* [Problem requirements]:
Bring together every line in the data that includes "frozen".

* [Excerpted data]:
──────────

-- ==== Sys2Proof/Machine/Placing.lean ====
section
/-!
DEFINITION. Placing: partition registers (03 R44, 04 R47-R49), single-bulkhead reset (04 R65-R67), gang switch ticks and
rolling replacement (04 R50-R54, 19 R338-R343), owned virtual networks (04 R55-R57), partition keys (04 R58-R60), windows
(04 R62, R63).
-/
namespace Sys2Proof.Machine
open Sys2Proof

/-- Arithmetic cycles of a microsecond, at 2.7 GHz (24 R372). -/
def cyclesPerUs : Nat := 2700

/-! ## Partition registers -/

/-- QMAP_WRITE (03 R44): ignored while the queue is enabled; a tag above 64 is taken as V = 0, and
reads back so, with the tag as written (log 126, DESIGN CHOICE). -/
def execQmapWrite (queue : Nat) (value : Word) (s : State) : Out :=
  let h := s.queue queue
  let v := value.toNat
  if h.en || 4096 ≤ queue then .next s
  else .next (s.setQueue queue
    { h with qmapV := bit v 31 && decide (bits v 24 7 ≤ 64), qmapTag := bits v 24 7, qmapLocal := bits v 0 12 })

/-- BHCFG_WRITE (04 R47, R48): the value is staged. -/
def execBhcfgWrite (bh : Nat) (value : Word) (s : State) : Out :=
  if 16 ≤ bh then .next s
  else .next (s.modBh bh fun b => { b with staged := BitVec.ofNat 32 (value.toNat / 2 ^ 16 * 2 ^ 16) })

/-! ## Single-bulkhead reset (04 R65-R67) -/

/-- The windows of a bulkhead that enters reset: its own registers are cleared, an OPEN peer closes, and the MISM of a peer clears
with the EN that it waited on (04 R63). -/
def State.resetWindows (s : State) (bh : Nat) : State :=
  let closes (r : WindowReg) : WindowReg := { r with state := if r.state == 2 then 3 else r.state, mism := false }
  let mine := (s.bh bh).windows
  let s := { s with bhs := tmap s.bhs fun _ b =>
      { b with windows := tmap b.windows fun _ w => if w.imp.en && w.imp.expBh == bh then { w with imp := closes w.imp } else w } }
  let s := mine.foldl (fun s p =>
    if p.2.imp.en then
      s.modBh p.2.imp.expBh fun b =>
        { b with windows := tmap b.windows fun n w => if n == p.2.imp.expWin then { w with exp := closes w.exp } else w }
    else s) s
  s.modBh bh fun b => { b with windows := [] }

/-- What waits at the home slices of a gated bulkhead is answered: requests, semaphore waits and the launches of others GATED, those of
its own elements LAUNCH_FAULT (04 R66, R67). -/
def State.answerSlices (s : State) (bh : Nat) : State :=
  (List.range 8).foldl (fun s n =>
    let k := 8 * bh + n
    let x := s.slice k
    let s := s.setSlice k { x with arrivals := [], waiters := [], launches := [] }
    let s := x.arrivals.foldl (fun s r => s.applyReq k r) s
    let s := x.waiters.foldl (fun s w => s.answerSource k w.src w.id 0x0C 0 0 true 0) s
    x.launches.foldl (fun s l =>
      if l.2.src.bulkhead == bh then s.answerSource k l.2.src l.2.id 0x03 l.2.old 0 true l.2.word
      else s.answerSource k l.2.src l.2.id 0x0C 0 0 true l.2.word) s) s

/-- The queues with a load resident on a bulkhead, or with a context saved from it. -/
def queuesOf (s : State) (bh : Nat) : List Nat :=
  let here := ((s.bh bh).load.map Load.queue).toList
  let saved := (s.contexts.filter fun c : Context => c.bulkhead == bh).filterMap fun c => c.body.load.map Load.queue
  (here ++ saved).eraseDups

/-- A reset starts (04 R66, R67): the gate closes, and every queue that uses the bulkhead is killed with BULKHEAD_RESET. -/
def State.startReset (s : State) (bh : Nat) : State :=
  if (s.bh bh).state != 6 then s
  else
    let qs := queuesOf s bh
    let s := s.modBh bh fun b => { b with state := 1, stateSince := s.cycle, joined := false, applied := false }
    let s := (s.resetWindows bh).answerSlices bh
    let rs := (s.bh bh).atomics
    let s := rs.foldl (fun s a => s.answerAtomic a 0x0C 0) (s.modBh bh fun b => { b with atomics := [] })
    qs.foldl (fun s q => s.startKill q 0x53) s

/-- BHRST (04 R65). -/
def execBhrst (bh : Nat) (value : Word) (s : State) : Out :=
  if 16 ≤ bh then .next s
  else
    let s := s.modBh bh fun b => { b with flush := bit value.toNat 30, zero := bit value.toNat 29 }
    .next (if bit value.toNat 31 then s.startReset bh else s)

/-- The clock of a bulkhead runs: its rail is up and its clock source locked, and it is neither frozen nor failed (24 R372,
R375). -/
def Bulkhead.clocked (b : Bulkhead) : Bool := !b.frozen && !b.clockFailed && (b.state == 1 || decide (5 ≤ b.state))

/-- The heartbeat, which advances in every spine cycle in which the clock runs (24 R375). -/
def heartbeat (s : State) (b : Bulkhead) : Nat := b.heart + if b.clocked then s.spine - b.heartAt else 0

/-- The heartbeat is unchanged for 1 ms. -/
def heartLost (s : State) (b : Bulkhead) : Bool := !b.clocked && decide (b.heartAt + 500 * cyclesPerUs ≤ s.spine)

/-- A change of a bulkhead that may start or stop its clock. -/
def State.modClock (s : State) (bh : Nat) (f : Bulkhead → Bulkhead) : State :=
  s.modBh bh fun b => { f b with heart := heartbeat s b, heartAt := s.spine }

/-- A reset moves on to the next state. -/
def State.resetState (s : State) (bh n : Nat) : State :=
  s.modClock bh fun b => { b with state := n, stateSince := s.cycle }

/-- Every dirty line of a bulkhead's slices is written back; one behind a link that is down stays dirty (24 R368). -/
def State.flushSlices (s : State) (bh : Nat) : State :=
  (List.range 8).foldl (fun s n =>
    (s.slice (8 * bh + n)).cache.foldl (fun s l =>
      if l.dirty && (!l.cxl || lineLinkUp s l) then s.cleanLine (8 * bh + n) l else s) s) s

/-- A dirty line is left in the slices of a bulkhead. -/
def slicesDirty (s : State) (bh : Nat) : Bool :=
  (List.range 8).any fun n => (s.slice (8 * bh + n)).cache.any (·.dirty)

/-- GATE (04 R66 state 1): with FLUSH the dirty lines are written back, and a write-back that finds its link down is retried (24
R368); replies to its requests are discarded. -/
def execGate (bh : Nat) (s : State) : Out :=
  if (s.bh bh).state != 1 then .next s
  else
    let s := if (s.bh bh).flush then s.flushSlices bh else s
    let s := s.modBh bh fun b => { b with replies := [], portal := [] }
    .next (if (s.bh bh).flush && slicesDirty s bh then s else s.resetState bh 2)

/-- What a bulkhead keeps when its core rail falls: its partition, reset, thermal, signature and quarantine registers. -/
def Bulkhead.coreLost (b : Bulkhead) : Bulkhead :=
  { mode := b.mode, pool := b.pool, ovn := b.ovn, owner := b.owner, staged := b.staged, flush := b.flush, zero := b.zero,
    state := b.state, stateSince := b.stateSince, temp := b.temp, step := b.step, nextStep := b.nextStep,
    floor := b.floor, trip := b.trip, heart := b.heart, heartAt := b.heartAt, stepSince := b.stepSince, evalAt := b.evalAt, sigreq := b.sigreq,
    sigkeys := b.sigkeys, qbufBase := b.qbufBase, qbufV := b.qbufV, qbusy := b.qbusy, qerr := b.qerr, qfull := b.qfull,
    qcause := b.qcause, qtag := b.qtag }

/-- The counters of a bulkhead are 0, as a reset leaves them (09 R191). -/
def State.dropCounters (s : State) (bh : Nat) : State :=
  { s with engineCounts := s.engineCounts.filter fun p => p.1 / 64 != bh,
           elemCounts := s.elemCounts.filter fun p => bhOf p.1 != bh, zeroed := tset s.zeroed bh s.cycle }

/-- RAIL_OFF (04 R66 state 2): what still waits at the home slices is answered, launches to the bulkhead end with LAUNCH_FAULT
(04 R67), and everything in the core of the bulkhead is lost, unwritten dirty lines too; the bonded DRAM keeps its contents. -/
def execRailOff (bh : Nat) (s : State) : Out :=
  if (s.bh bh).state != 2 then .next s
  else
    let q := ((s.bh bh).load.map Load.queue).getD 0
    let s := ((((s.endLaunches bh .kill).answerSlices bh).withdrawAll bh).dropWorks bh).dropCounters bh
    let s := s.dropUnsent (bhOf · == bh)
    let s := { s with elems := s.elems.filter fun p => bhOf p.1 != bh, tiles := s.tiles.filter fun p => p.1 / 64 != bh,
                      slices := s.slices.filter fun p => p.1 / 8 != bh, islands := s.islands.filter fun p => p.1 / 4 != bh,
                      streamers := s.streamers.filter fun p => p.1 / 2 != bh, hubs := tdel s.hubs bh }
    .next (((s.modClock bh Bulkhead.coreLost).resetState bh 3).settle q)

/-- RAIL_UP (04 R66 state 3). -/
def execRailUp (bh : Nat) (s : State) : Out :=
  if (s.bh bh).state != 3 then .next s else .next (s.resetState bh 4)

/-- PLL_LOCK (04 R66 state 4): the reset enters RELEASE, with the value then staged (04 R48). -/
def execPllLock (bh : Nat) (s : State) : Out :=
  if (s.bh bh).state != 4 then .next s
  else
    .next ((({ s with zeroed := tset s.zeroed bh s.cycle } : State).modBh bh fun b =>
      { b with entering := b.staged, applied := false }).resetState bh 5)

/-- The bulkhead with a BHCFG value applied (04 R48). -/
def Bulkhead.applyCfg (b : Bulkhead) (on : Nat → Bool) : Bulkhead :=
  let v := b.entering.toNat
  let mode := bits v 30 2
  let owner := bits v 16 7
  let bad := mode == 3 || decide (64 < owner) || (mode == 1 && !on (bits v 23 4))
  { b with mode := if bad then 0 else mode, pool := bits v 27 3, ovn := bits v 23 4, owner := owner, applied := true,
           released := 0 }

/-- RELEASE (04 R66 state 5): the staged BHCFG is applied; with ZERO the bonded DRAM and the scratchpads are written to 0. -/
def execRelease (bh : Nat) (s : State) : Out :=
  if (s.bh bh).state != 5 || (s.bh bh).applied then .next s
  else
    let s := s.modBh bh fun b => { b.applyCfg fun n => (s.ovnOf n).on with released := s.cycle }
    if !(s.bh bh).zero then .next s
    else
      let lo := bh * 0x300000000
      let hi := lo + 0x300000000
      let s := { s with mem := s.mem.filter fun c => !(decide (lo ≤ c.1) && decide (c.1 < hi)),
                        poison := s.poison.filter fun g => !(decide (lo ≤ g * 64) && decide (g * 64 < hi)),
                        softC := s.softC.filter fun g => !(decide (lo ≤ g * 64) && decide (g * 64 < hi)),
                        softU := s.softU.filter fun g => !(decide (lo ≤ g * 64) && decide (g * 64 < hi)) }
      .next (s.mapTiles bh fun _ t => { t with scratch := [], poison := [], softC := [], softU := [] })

──────────

* [Expected answer]:
/-- The clock of a bulkhead runs: its rail is up and its clock source locked, and it is neither frozen nor failed (24 R372,
def Bulkhead.clocked (b : Bulkhead) : Bool := !b.frozen && !b.clockFailed && (b.state == 1 || decide (5 ≤ b.state))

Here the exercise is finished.